Rev. méd. Chile v.128 n.4 Santiago abr. 2000

http://dx.doi.org/10.4067/S0034-98872000000400005 

Mortalidad por anomalías
congénitas en Chile (1969-1997)

Mortality due to congenita
malformations in Chile (1969-1997)

Paula Bedregal G1, Carlos Orfali H2, Enrique Norero M2,
Magda Vercellino P2

 

Background: Congenital malformations are defined as those structural, metabolic or functional defects found at birth. Aim: To study the mortality due to congenital malformations in Chile between 1969 and 1997, their type, individual, temporal and geographic variations. Material and Methods: A descriptive analisis of deaths registered by the National Statistics Institute and the Ministry of Health. Means, frequencies, raw and adjusted rates were calculated and inferences for some variables were carried out. Results: Between 1969 and 1997 ther was tendency towards a reduction in rates of mortality due to congenital malformations and an increment in their relative importance. During the period, the risk for chromosome (98%) and osteomuscular (67%) malformations increased. Men and children of less than one year had the higher risk.
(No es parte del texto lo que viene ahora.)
/-! #### `State.setCh` -/

@[simp] theorem State.regs_setCh (s : State) (x : Nat) (c : DramCh) : (s.setCh x c).regs = s.regs := rfl
@[simp] theorem State.shadow_setCh (s : State) (x : Nat) (c : DramCh) : (s.setCh x c).shadow = s.shadow := rfl
@[simp] theorem State.ctr_setCh (s : State) (x : Nat) (c : DramCh) : (s.setCh x c).ctr = s.ctr := rfl
@[simp] theorem State.latch_setCh (s : State) (x : Nat) (c : DramCh) : (s.setCh x c).latch = s.latch := rfl
@[simp] theorem State.mem_setCh (s : State) (x : Nat) (c : DramCh) : (s.setCh x c).mem = s.mem := rfl
@[simp] theorem State.slots_setCh (s : State) (x : Nat) (c : DramCh) : (s.setCh x c).slots = s.slots := rfl
@[simp] theorem State.cores_setCh (s : State) (x : Nat) (c : DramCh) : (s.setCh x c).cores = s.cores := rfl
@[simp] theorem State.lk_setCh (s : State) (x : Nat) (c : DramCh) : (s.setCh x c).lk = s.lk := rfl
@[simp] theorem State.tb_setCh (s : State) (x : Nat) (c : DramCh) : (s.setCh x c).tb = s.tb := rfl
@[simp] theorem State.evr_setCh (s : State) (x : Nat) (c : DramCh) : (s.setCh x c).evr = s.evr := rfl
@[simp] theorem State.msix_setCh (s : State) (x : Nat) (c : DramCh) : (s.setCh x c).msix = s.msix := rfl
@[simp] theorem State.shp_setCh (s : State) (x : Nat) (c : DramCh) : (s.setCh x c).shp = s.shp := rfl
@[simp] theorem State.flt_setCh (s : State) (x : Nat) (c : DramCh) : (s.setCh x c).flt = s.flt := rfl
@[simp] theorem State.sau_setCh (s : State) (x : Nat) (c : DramCh) : (s.setCh x c).sau = s.sau := rfl
@[simp] theorem State.bsn_setCh (s : State) (x : Nat) (c : DramCh) : (s.setCh x c).bsn = s.bsn := rfl
@[simp] theorem State.tbl_setCh (s : State) (x : Nat) (c : DramCh) : (s.setCh x c).tbl = s.tbl := rfl
@[simp] theorem State.prt_setCh (s : State) (x : Nat) (c : DramCh) : (s.setCh x c).prt = s.prt := rfl
@[simp] theorem State.brg_setCh (s : State) (x : Nat) (c : DramCh) : (s.setCh x c).brg = s.brg := rfl
@[simp] theorem State.sec_setCh (s : State) (x : Nat) (c : DramCh) : (s.setCh x c).sec = s.sec := rfl
@[simp] theorem State.lcs_setCh (s : State) (x : Nat) (c : DramCh) : (s.setCh x c).lcs = s.lcs := rfl
@[simp] theorem State.jtag_setCh (s : State) (x : Nat) (c : DramCh) : (s.setCh x c).jtag = s.jtag := rfl
@[simp] theorem State.boot_setCh (s : State) (x : Nat) (c : DramCh) : (s.setCh x c).boot = s.boot := rfl
@[simp] theorem State.pwr_setCh (s : State) (x : Nat) (c : DramCh) : (s.setCh x c).pwr = s.pwr := rfl
@[simp] theorem State.uni_setCh (s : State) (x : Nat) (c : DramCh) : (s.setCh x c).uni = s.uni := rfl
@[simp] theorem State.tnt_setCh (s : State) (x : Nat) (c : DramCh) : (s.setCh x c).tnt = s.tnt := rfl
@[simp] theorem State.ful_setCh (s : State) (x : Nat) (c : DramCh) : (s.setCh x c).ful = s.ful := rfl
@[simp] theorem State.shf_setCh (s : State) (x : Nat) (c : DramCh) : (s.setCh x c).shf = s.shf := rfl
@[simp] theorem State.stb_setCh (s : State) (x : Nat) (c : DramCh) : (s.setCh x c).stb = s.stb := rfl
@[simp] theorem State.free_setCh (s : State) (x : Nat) (c : DramCh) : (s.setCh x c).free = s.free := rfl
@[simp] theorem State.once_setCh (s : State) (x : Nat) (c : DramCh) : (s.setCh x c).once = s.once := rfl
@[simp] theorem State.reply_setCh (s : State) (x : Nat) (c : DramCh) : (s.setCh x c).reply = s.reply := rfl
@[simp] theorem State.pending_setCh (s : State) (x : Nat) (c : DramCh) : (s.setCh x c).pending = s.pending := rfl
@[simp] theorem State.reg_setCh (s : State) (x : Nat) (c : DramCh) (r : Nat) : (s.setCh x c).reg r = s.reg r := rfl
@[simp] theorem State.counter_setCh (s : State) (x : Nat) (c : DramCh) (r : Nat) : (s.setCh x c).counter r = s.counter r := rfl
@[simp] theorem State.readByte_setCh (s : State) (x : Nat) (c : DramCh) (j : Nat) : (s.setCh x c).readByte j = s.readByte j := rfl
@[simp] theorem State.slot_setCh (s : State) (x : Nat) (c : DramCh) (i : Nat) : (s.setCh x c).slot i = s.slot i := rfl
@[simp] theorem State.core_setCh (s : State) (x : Nat) (c : DramCh) (i : Nat) : (s.setCh x c).core i = s.core i := rfl
@[simp] theorem State.thread_setCh (s : State) (x : Nat) (c : DramCh) (i : Nat) : (s.setCh x c).thread i = s.thread i := rfl
@[simp] theorem State.tokens_setCh (s : State) (x : Nat) (c : DramCh) (i : Nat) : (s.setCh x c).tokens i = s.tokens i := rfl
@[simp] theorem State.frame_setCh (s : State) (x : Nat) (c : DramCh) (i : Nat) : (s.setCh x c).frame i = s.frame i := rfl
In 1995, 1167 deaths due to congenital malformations were registered, 90% in children of less than 5 years. Higher risks occurred in urban zones (with a rate of 8.25 per 100.000) in the third region (rate 11.59) and second region (rate 11.2). Most deaths occurred in hospitals (85%). Main causes of death were circulatory system, central nervous system and chromosome malformations. Conclusions: The differences in regional deaths due to congenital malformations suggests specific risks that deserve further study. (Rev Méd Chile 2000; 128: 392-98).
(Key-words: Chromosome abnormalities; Malformations; Mortality)

Recibido el 30 de agosto 1999. Aceptado en versión corregido el 11 de enero, 2000.
1 Departamento de Salud Pública, P. Universidad Católica de Chile
2 Alumno de Medicina, P. Universidad Católica de Chile

Malformaciones congénitas, anomalías congénitas, trastornos congénitos y defectos de nacimiento son sinónimos usados para describir los trastornos estructurales, de la conducta, funcionales y metabólicos que se encuentran al nacer1. Entre 2 a 3% de los nacidos vivos tienen anomalías estructurales importantes; porcentaje similar se encuentra en niños al llegar a los cinco años2,3. En Chile son la primera causa de años de vida perdidos ajustados por discapacidad (5,86% del total de años)4.

En el ámbito mundial, este fenómeno no muestra una tendencia única. Aunque en muchos países se ha observado un alza en las tasas de mortalidad por esta causa5, en otros como Estados Unidos6,7, Gales e Inglaterra8,9, ha habido un descenso.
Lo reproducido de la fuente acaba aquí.